Imprints of dark energy models on structural properties of charged gravastars in extended teleparallel gravity

TL;DR

This paper explores how dark energy models affect the structural stability and physical properties of charged gravastars within an extended teleparallel gravity framework, highlighting the prominence of phantom fields.

Contribution

It introduces a novel analysis of gravastar stability under dark energy influences using extended teleparallel gravity with conformal symmetries, including detailed physical parameter effects.

Findings

Phantom fields yield the highest stable gravastar configurations.

Dark energy models significantly influence gravastar stability and physical properties.
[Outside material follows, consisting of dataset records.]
/-- A field reads as what was put into it. -/
theorem regField_putField_same (s : State) (b o : Nat) {hi lo : Nat} (v : Nat) (h : lo ≤ hi) (hhi : hi < 64) :
    regField (putField s b o hi lo v) b o hi lo = v % 2 ^ (hi + 1 - lo) := by
  rw [regField, getReg_putField s b o v h hhi, bitsOf_setBits_same h]

/-- The other fields of the double stay. -/
theorem regField_putField_disjoint (s : State) (b o : Nat) {hi lo hi' lo' : Nat} (v : Nat) (h : lo ≤ hi) (hhi : hi < 64)
    (hd : hi < lo' ∨ hi' < lo) : regField (putField s b o hi lo v) b o hi' lo' = regField s b o hi' lo' := by
  rw [regField, getReg_putField s b o v h hhi, bitsOf_setBits_disjoint h hd, regField]

/-! ## What is done to each quad of a list -/

/-- A fold that does the same to each quad of a list, where doing it twice does no more. -/
theorem quad_foldl {g : State → Nat → State} {f : Quad → Quad} (hg : ∀ s q q', quad (g s q) q' = if q' = q then f (quad s q) else quad s q')
    (hf : ∀ k, f (f k) = f k) (q : Nat) : ∀ (qs : List Nat) (s : State), quad (qs.foldl g s) q = if q ∈ qs then f (quad s q) else quad s q
  | [], s => by simp
  | a :: qs, s => by
    rw [List.foldl_cons, quad_foldl hg hf q qs, hg]
    by_cases ha : q = a
    · subst ha
      simp [hf]
    · simp [ha]

theorem quad_of_same {s t : State} (q : Nat) (h : t.quads = s.quads) : quad t q = quad s q := by rw [quad, h, quad]

section quads
variable {s : State} {q k : Nat}

/-! ## Gating (R153) -/

theorem loseBanks_eq (s : State) (q : Nat) : ∃ a, loseBanks s q = updQuad { s with accMem := a } q fun k => { k with bankStatus := [] } := ⟨_, rfl⟩

theorem quad_loseBanks (s : State) (q q' : Nat) : quad (loseBanks s q) q' = if q' = q then { quad s q with bankStatus := [] } else quad s q' := by
  rw [loseBanks, quad_updQuad]
  rfl

theorem accMem_loseBanks {a : Nat} (hlo : q * 2 ^ 18 ≤ a) (hhi : a < (q + 1) * 2 ^ 18) : lookup (loseBanks s q).accMem a = none := by
  rw [loseBanks, updQuad_accMem]
  refine (lookup_filter (fun b => !(q * 2 ^ 18 ≤ b && b < (q + 1) * 2 ^ 18)) s.accMem a).trans (if_neg ?_)
  rw [decide_eq_true hlo, decide_eq_true hhi]
  decide

/-- An idle quad is gated. -/
theorem quadGate_idle (hq : q < 1280) (hcomp : s.comp = .run ∨ s.comp = .bringup ∨ s.comp = .quiesce) (hdly : regField s dispBlk 0 31 16 ≠ 0)
    (hfree : ((quad s q).gated || (quad s q).hole || (quad s q).draining || (quad s q).testing) = false)
    (hidle : ∀ c ∈ coresOfQuad q, idleCore s c = true ∧ inReserve s c = false) :
    quadGate s q = updQuad (loseBanks s q) q fun k => { k with gated := true, waking := false } := by
  have hall : ((coresOfQuad q).all fun c => idleCore s c && !inReserve s c) = true := by
    refine List.all_eq_true.mpr fun c hc => ?_
    rw [(hidle c hc).1, (hidle c hc).2]
    rfl
  have hgo : ¬ (1280 ≤ q ∨ s.comp = .off ∨ s.comp = .reset ∨ s.comp = .hung ∨ regField s dispBlk 0 31 16 = 0
      ∨ ((quad s q).gated || (quad s q).hole || (quad s q).draining || (quad s q).testing) = true
      ∨ ((coresOfQuad q).all fun c => idleCore s c && !inReserve s c) = false) := by
    rw [hfree, hall]
    rintro (h | h | h | h | h | h | h)
    · omega
    · rw [h] at hcomp; simp at hcomp
    · rw [h] at hcomp; simp at hcomp
    · rw [h] at hcomp; simp at hcomp
    · exact hdly h
    · cases h
    · cases h
  exact if_neg hgo

theorem foldl_createPlaced_nil (h : ∀ p, (part s p).placed = []) : ∀ ps : List Nat, ps.foldl createPlaced s = s
  | [] => rfl
  | p :: ps => by rw [List.foldl_cons, createPlaced_nil (h p), foldl_createPlaced_nil h ps]

theorem quadWake_wakes (hg : (quad s q).gated = true) (hw : (quad s q).waking = true) (hp : ∀ p, (part s p).placed = []) :
    quadWake s q = updQuad s q fun k => { k with gated := false, waking := false } := by
  have hgo : ((quad s q).gated && (quad s q).waking) = true := by rw [hg, hw]; rfl
  rw [quadWake, if_pos hgo, foldl_createPlaced_nil]
  intro p
  rw [part_updQuad, hp]

/-! ## Self-test (R163, R164) -/

/-- A quad of the cluster is drained. -/
def drained (k : Quad) : Quad := if k.hole then k else { k with draining := true }
/-- A quad of the cluster is under test. -/
def underTest (k : Quad) : Quad := if k.hole then { k with bankStatus := [] } else { k with bankStatus := [], testing := true, draining := false }

theorem drained_twice (k : Quad) : drained (drained k) = drained k := by
  unfold drained
  cases h : k.hole <;> simp [h]
theorem underTest_twice (k : Quad) : underTest (underTest k) = underTest k := by
  unfold underTest
  cases h : k.hole <;> simp

theorem drainStart_spec (hint : regField s dispBlk 0 15 0 ≠ 0) (hrun : s.comp = .run) (ht : s.testing = none) :
    (drainStart s).testing = some (nextCluster s, false)
      ∧ ∀ q ∈ quadsOfCluster (nextCluster s), quad (drainStart s) q = drained (quad s q) := by
  have hgo : ¬ (regField s dispBlk 0 15 0 = 0 ∨ s.comp ≠ .run ∨ s.testing.isSome = true) := by
    rw [ht, hrun]
    rintro (h | h | h)
    · exact hint h
    · exact h rfl
    · cases h
  rw [drainStart, if_neg hgo]
  refine ⟨foldl_keeps State.testing (fun s q => updQuad s q drained) (fun s q => updQuad_testing s q drained) _ _, fun q hq => ?_⟩
  exact (quad_foldl (g := fun s q => updQuad s q drained) (fun s q q' => quad_updQuad s q q' drained) drained_twice q _ _).trans (if_pos hq)
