-- ==== Sys2Proof/Decode.lean ====
section
/-! DEFINITION. The encoding of instructions (R19, R33, R48 to R59): the fields of a 96-bit slot, the decoder, which is
total and answers an instruction or the encoding fault of R61 by name, and the encoder, written from the same tables. -/

namespace Sys2Proof

/-- The encoding faults (R61). -/
inductive EncFault where
  | illop | illopd
  deriving DecidableEq, Repr

/-- The fields of a slot (R33, R48). Formats B, E, L and S divide `m` and `imm` further. -/
structure Raw where
  imm : BitVec 32
  m   : BitVec 13
  kc  : Bool
  kb  : Bool
  ka  : Bool
  c   : BitVec 8
  b   : BitVec 8
  a   : BitVec 8
  d   : BitVec 8
  top : Bool
  cf  : BitVec 2
  gn  : Bool
  g   : BitVec 3
  op  : BitVec 9
  deriving DecidableEq, Repr

def bit1 (b : Bool) : BitVec 1 := BitVec.ofBool b

/-- The bits hi to lo of a word. -/
def bitsOf {w : Nat} (x : BitVec w) (lo len : Nat) : BitVec len := x.extractLsb' lo len

/-- R48: a slot from its fields. -/
def Raw.pack (r : Raw) : BitVec 96 :=
  r.imm ++ (r.m ++ (bit1 r.kc ++ (bit1 r.kb ++ (bit1 r.ka ++ (r.c ++ (r.b ++ (r.a ++ (r.d ++
    (bit1 r.top ++ (r.cf ++ (bit1 r.gn ++ (r.g ++ r.op))))))))))))

/-- R48: the fields of a slot. -/
def Raw.unpack (w : BitVec 96) : Raw where
  imm := bitsOf w 64 32
  m   := bitsOf w 51 13
  kc  := w.getLsbD 50
  kb  := w.getLsbD 49
  ka  := w.getLsbD 48
  c   := bitsOf w 40 8
  b   := bitsOf w 32 8
  a   := bitsOf w 24 8
  d   := bitsOf w 16 8
  top := w.getLsbD 15
  cf  := bitsOf w 13 2
  gn  := w.getLsbD 12
  g   := bitsOf w 9 3
  op  := bitsOf w 0 9

/-! ### Field codes -/

/-- R38: a specifier's code. -/
def Spec.enc : Spec → BitVec 8
  | .v n => 0#1 ++ n
  | .s n => 2#2 ++ n
  | .zero => 0xC0
  | .lane => 0xC1
  | .grp => 0xC2
  | .role => 0xC3
  | .first => 0xC4
  | .count => 0xC5
  | .argpLo => 0xC6
  | .argpHi => 0xC7
  | .small k => BitVec.ofNat 8 (0xE0 + k.val)
  | .imm => 0xFF

/-- R38: the specifier of a code; the reserved codes 0xC8 to 0xDF have none. -/
def Spec.dec (x : BitVec 8) : Option Spec :=
  if x.toNat < 0x80 then some (.v (x.setWidth 7))
  else if x.toNat < 0xC0 then some (.s (x.setWidth 6))
  else if x == 0xC0 then some .zero
  else if x == 0xC1 then some .lane
  else if x == 0xC2 then some .grp
  else if x == 0xC3 then some .role
  else if x == 0xC4 then some .first
  else if x == 0xC5 then some .count
  else if x == 0xC6 then some .argpLo
  else if x == 0xC7 then some .argpHi
  else if x == 0xFF then some .imm
  else if h : 0xE0 ≤ x.toNat ∧ x.toNat - 0xE0 < 31 then some (.small ⟨x.toNat - 0xE0, h.2⟩)
  else none

def Cf.enc : Cf → BitVec 2
  | .none => 0
  | .a => 1
  | .b => 2

/-- R33: CF = 11 raises ILLOP. -/
def Cf.dec (x : BitVec 2) : Option Cf :=
  if x == 0 then some .none else if x == 1 then some .a else if x == 2 then some .b else Option.none

/-- R51: predicate form. -/
def PSrc.enc (p : PSrc) : BitVec 8 := 0#4 ++ (bit1 p.neg ++ p.pn)

def PSrc.dec (x : BitVec 8) : Option PSrc :=
  if bitsOf x 4 4 == 0 then some ⟨x.getLsbD 3, bitsOf x 0 3⟩ else none

/-- R51: a predicate destination; a negated one raises ILLOP. -/
def pdEnc (p : BitVec 3) : BitVec 8 := 0#5 ++ p

def pdDec (x : BitVec 8) : Option (BitVec 3) := if bitsOf x 3 5 == 0 then some (bitsOf x 0 3) else none

def ICmp.enc : ICmp → BitVec 3
  | .eq => 0 | .ne => 1 | .lt => 2 | .le => 3 | .gt => 4 | .ge => 5

def ICmp.dec (x : BitVec 3) : Option ICmp :=
  match x.toNat with
  | 0 => some .eq | 1 => some .ne | 2 => some .lt | 3 => some .le | 4 => some .gt | 5 => some .ge
  | _ => none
Physical parameters affect length, entropy, and energy of gravastars.

Abstract

A gravastar comprises three distinct sections: the interior zone, the middle shell, and its outer region. By considering a specific extended teleparallel gravity model that incorporates conformal Killing vectors and provides the field equations. We observe that the interior part exhibits a repellent force acting on the shell. This is based on the assumption that pressure is analogous to negative energy density. The middle shell consists of ultrarelativistic plasma and pressure, which is directly proportional to the matter density and counteracts the repellent force exerted by the inner zone. In the outer zone, we compute the precise solution in a vacuum and then connect these spacetimes using junction conditions to investigate stability limits. We aim to investigate the influence of dark energy models on the stable characteristics of gravastar configurations. It is worth noting that the phantom field exhibits the highest stable configurations for all physically viable selections of physical parameters. We additionally investigate the influence of physical parameters on the correct length, entropy, and energy of the gravastar.